* **Task to complete**: Please take the records that follow and repeat exactly the lines starting with the line with "0; GANG 0. -/" and going on through the line with "R39, R48). -/".

* **Given data**:
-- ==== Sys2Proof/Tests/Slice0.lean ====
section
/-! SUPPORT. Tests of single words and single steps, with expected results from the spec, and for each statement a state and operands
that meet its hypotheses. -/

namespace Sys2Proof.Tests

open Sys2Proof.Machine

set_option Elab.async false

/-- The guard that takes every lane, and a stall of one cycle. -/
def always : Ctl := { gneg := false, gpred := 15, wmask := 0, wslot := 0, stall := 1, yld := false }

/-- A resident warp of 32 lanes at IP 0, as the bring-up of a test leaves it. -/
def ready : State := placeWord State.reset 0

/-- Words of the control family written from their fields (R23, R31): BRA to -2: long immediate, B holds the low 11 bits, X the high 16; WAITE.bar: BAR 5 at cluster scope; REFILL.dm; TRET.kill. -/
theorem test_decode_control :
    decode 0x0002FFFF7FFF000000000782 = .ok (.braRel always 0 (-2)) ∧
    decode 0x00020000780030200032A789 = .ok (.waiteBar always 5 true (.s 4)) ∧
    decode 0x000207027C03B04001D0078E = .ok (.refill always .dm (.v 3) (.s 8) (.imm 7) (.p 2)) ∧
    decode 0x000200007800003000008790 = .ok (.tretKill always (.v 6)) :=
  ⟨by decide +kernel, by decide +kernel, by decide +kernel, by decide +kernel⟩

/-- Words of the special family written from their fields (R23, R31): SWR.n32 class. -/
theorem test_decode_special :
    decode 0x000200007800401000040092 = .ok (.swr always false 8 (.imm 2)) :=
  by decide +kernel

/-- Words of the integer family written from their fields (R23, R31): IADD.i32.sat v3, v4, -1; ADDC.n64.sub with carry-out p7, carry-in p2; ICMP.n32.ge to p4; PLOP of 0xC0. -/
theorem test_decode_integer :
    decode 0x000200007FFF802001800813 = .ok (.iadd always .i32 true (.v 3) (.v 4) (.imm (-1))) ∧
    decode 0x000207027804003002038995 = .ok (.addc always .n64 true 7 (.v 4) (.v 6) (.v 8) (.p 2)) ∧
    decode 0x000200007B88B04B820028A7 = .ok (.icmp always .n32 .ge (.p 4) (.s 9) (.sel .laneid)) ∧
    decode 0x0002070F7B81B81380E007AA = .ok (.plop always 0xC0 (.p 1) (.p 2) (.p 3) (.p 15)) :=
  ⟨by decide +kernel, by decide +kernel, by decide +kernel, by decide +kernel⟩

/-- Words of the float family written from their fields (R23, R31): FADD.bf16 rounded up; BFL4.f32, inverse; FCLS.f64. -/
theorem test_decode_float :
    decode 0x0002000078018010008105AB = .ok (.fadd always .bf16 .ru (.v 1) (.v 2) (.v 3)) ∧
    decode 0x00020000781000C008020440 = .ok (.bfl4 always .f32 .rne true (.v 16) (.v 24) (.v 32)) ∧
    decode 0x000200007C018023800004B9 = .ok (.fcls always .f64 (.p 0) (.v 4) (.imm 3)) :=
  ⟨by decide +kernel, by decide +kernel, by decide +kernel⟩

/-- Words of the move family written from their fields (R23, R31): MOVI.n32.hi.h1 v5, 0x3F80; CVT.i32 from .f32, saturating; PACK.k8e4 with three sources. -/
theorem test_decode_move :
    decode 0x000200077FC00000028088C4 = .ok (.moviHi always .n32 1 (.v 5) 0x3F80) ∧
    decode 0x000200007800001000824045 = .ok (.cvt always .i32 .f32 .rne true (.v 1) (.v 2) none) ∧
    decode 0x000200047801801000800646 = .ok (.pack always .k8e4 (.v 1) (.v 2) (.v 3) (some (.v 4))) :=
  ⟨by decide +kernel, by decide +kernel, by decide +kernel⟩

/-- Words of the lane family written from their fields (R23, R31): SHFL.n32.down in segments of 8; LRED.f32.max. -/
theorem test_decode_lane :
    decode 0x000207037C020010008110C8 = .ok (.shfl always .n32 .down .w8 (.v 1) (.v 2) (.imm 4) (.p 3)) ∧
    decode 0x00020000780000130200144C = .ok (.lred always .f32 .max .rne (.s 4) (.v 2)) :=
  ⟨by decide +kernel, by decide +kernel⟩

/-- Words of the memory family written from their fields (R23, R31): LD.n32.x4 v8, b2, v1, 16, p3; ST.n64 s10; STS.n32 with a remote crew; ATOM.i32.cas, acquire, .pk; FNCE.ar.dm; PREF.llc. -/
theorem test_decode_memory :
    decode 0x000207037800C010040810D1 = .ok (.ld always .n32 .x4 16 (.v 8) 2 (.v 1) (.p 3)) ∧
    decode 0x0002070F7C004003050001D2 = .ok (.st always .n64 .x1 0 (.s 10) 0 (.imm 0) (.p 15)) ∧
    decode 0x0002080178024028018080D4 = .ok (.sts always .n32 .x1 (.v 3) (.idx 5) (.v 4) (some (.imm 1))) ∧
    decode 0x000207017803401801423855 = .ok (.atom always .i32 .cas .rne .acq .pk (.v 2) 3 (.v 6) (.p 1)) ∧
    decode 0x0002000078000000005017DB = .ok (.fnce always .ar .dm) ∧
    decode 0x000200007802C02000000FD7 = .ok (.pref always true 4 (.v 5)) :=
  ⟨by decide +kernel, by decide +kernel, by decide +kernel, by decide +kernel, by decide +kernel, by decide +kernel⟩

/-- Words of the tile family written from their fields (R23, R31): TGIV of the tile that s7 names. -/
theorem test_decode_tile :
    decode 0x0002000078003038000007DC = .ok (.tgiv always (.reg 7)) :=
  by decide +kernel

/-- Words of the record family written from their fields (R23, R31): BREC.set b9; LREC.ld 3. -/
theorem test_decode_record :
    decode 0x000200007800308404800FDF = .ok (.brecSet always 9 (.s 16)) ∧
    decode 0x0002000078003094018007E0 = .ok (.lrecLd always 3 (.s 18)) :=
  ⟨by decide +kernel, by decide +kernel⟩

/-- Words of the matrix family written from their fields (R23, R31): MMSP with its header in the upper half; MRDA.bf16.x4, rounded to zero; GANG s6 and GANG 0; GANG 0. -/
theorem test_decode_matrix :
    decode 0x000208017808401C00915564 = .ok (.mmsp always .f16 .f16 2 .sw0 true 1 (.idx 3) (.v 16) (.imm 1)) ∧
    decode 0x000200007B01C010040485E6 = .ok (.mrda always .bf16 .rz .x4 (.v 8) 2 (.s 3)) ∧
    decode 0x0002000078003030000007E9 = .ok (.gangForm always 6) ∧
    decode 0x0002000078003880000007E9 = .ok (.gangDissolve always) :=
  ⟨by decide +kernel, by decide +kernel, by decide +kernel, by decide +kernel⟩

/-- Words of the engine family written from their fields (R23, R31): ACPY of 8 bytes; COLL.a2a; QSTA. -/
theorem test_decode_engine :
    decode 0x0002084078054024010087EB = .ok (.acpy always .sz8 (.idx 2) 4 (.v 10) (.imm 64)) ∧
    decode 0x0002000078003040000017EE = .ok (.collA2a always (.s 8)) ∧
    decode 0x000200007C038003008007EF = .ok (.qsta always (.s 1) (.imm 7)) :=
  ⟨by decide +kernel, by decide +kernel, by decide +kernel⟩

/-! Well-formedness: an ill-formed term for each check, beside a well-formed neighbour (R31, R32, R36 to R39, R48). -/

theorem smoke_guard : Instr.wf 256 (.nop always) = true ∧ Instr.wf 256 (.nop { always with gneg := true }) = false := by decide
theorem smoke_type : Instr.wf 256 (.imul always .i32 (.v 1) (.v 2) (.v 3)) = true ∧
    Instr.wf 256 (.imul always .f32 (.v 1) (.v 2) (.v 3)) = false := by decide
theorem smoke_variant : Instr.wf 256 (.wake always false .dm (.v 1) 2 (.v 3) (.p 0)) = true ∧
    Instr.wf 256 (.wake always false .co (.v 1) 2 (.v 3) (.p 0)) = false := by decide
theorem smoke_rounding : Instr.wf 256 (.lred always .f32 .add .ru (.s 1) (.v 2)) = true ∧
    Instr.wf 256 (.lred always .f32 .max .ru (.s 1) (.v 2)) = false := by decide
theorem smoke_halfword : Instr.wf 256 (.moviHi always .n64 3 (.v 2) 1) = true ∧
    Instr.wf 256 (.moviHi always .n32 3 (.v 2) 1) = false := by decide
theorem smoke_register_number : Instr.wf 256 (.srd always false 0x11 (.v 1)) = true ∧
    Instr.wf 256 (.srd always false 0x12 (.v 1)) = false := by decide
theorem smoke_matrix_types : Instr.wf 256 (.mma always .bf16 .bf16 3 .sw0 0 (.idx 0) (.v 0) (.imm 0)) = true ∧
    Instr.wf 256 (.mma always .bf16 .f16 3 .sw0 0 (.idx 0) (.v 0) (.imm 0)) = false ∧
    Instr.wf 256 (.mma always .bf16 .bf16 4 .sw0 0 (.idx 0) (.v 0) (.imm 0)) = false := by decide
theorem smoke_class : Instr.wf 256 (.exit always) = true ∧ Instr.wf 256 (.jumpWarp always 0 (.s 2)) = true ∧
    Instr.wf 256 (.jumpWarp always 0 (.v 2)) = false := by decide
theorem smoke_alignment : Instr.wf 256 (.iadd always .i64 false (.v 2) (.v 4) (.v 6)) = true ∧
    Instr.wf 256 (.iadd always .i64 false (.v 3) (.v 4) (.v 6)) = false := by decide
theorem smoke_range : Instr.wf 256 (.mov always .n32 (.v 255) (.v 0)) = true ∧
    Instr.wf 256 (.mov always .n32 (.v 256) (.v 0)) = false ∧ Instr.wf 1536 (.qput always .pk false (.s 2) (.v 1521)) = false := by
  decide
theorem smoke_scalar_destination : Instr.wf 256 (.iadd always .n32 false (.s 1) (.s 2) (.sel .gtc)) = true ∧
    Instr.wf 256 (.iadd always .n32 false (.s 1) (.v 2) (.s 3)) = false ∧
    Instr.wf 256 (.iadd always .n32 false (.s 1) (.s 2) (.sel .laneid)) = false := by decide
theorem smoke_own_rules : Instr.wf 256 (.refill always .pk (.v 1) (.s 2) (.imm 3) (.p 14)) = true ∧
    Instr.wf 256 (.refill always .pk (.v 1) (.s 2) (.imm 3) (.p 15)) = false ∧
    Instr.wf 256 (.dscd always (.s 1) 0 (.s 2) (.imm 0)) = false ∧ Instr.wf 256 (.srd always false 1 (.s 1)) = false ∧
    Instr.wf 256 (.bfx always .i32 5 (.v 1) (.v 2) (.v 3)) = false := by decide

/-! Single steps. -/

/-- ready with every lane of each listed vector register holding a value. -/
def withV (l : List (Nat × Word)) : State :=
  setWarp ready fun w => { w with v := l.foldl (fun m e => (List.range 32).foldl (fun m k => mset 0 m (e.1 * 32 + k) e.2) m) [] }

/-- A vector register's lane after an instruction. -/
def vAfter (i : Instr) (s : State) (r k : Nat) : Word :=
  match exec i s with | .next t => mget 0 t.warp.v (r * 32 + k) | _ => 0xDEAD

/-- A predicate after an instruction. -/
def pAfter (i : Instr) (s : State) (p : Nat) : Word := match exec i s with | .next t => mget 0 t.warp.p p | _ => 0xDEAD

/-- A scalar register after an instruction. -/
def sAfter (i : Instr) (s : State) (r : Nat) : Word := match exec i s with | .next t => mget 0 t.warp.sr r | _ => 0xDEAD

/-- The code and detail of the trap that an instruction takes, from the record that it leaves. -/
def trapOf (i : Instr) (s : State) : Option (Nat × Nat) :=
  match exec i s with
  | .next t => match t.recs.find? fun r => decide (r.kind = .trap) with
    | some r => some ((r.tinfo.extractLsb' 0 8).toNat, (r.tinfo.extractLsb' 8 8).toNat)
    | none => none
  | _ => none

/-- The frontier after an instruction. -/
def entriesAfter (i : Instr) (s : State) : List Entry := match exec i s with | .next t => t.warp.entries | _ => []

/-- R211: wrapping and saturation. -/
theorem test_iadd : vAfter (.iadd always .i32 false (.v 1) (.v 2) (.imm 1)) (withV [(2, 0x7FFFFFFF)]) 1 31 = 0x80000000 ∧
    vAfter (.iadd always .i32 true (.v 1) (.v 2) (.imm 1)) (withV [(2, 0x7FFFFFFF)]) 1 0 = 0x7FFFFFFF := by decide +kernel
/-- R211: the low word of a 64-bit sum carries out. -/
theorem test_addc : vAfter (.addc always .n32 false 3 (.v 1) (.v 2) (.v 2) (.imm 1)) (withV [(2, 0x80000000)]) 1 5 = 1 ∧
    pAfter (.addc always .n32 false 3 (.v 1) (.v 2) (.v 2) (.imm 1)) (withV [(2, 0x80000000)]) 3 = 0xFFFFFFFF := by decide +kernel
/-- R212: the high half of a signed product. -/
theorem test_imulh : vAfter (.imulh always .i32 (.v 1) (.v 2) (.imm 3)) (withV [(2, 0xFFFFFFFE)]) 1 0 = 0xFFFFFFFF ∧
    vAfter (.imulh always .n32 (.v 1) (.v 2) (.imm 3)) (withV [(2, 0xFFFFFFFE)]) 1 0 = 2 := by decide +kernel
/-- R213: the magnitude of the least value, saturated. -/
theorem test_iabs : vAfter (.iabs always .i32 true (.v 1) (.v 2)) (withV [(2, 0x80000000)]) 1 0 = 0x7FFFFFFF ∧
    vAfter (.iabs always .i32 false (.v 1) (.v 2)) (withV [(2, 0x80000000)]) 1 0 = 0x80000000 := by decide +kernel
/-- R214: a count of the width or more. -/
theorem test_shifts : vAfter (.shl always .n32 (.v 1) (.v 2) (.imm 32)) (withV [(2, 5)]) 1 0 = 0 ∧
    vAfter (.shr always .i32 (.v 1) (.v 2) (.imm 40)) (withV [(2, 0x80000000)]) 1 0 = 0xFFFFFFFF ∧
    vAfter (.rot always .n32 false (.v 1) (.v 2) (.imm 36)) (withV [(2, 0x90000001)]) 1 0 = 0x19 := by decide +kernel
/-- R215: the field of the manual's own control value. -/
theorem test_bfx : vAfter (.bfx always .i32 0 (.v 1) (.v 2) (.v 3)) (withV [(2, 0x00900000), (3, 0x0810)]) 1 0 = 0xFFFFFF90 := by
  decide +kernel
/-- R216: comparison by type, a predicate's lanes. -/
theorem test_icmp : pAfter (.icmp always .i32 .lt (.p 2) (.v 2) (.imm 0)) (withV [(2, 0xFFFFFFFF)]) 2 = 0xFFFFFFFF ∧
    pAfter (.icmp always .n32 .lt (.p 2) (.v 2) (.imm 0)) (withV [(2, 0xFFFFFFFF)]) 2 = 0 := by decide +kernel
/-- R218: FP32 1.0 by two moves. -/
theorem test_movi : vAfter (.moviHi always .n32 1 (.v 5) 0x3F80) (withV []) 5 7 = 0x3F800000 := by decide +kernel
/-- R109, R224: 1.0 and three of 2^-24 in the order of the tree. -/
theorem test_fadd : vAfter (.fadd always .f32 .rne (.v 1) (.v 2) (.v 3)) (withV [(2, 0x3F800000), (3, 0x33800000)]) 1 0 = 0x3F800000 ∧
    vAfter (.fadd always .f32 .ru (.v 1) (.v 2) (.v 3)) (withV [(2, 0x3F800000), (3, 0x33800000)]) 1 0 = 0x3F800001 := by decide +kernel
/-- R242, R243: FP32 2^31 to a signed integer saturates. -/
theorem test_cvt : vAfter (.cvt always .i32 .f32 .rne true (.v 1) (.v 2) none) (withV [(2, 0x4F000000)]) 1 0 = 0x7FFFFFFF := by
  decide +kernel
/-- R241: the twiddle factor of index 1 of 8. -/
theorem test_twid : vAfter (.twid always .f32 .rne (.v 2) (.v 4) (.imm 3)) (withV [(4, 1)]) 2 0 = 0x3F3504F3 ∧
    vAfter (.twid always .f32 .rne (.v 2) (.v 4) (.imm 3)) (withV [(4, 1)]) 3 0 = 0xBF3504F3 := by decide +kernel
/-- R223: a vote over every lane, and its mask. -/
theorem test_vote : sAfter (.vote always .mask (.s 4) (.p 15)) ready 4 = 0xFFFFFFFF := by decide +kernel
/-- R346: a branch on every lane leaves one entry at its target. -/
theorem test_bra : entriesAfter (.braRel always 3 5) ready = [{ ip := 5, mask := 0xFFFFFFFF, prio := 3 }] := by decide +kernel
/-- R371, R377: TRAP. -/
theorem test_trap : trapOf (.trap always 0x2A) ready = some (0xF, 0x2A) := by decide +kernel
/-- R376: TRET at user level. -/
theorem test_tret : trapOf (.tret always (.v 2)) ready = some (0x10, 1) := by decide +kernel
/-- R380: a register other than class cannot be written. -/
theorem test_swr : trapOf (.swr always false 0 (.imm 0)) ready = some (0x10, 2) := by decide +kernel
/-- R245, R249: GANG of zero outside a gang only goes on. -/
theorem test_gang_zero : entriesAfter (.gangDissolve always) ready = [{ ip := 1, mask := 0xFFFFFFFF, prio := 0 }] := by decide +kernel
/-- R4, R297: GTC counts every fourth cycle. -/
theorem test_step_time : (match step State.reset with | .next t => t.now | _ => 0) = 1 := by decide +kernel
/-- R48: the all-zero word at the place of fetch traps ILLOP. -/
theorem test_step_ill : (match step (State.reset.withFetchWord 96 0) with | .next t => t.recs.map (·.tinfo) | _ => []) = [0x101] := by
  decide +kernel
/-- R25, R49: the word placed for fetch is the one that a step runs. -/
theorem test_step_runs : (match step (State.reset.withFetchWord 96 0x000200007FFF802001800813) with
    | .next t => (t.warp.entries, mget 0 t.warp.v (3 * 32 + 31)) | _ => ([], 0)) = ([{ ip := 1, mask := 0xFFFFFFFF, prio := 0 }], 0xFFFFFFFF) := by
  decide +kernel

* **Worked solution**:
/-- Words of the matrix family written from their fields (R23, R31): MMSP with its header in the upper half; MRDA.bf16.x4, rounded to zero; GANG s6 and GANG 0; GANG 0. -/
theorem test_decode_matrix :
    decode 0x000208017808401C00915564 = .ok (.mmsp always .f16 .f16 2 .sw0 true 1 (.idx 3) (.v 16) (.imm 1)) ∧
    decode 0x000200007B01C010040485E6 = .ok (.mrda always .bf16 .rz .x4 (.v 8) 2 (.s 3)) ∧
    decode 0x0002000078003030000007E9 = .ok (.gangForm always 6) ∧
    decode 0x0002000078003880000007E9 = .ok (.gangDissolve always) :=
  ⟨by decide +kernel, by decide +kernel, by decide +kernel, by decide +kernel⟩

/-- Words of the engine family written from their fields (R23, R31): ACPY of 8 bytes; COLL.a2a; QSTA. -/
theorem test_decode_engine :
    decode 0x0002084078054024010087EB = .ok (.acpy always .sz8 (.idx 2) 4 (.v 10) (.imm 64)) ∧
    decode 0x0002000078003040000017EE = .ok (.collA2a always (.s 8)) ∧
    decode 0x000200007C038003008007EF = .ok (.qsta always (.s 1) (.imm 7)) :=
  ⟨by decide +kernel, by decide +kernel, by decide +kernel⟩

/-! Well-formedness: an ill-formed term for each check, beside a well-formed neighbour (R31, R32, R36 to R39, R48). -/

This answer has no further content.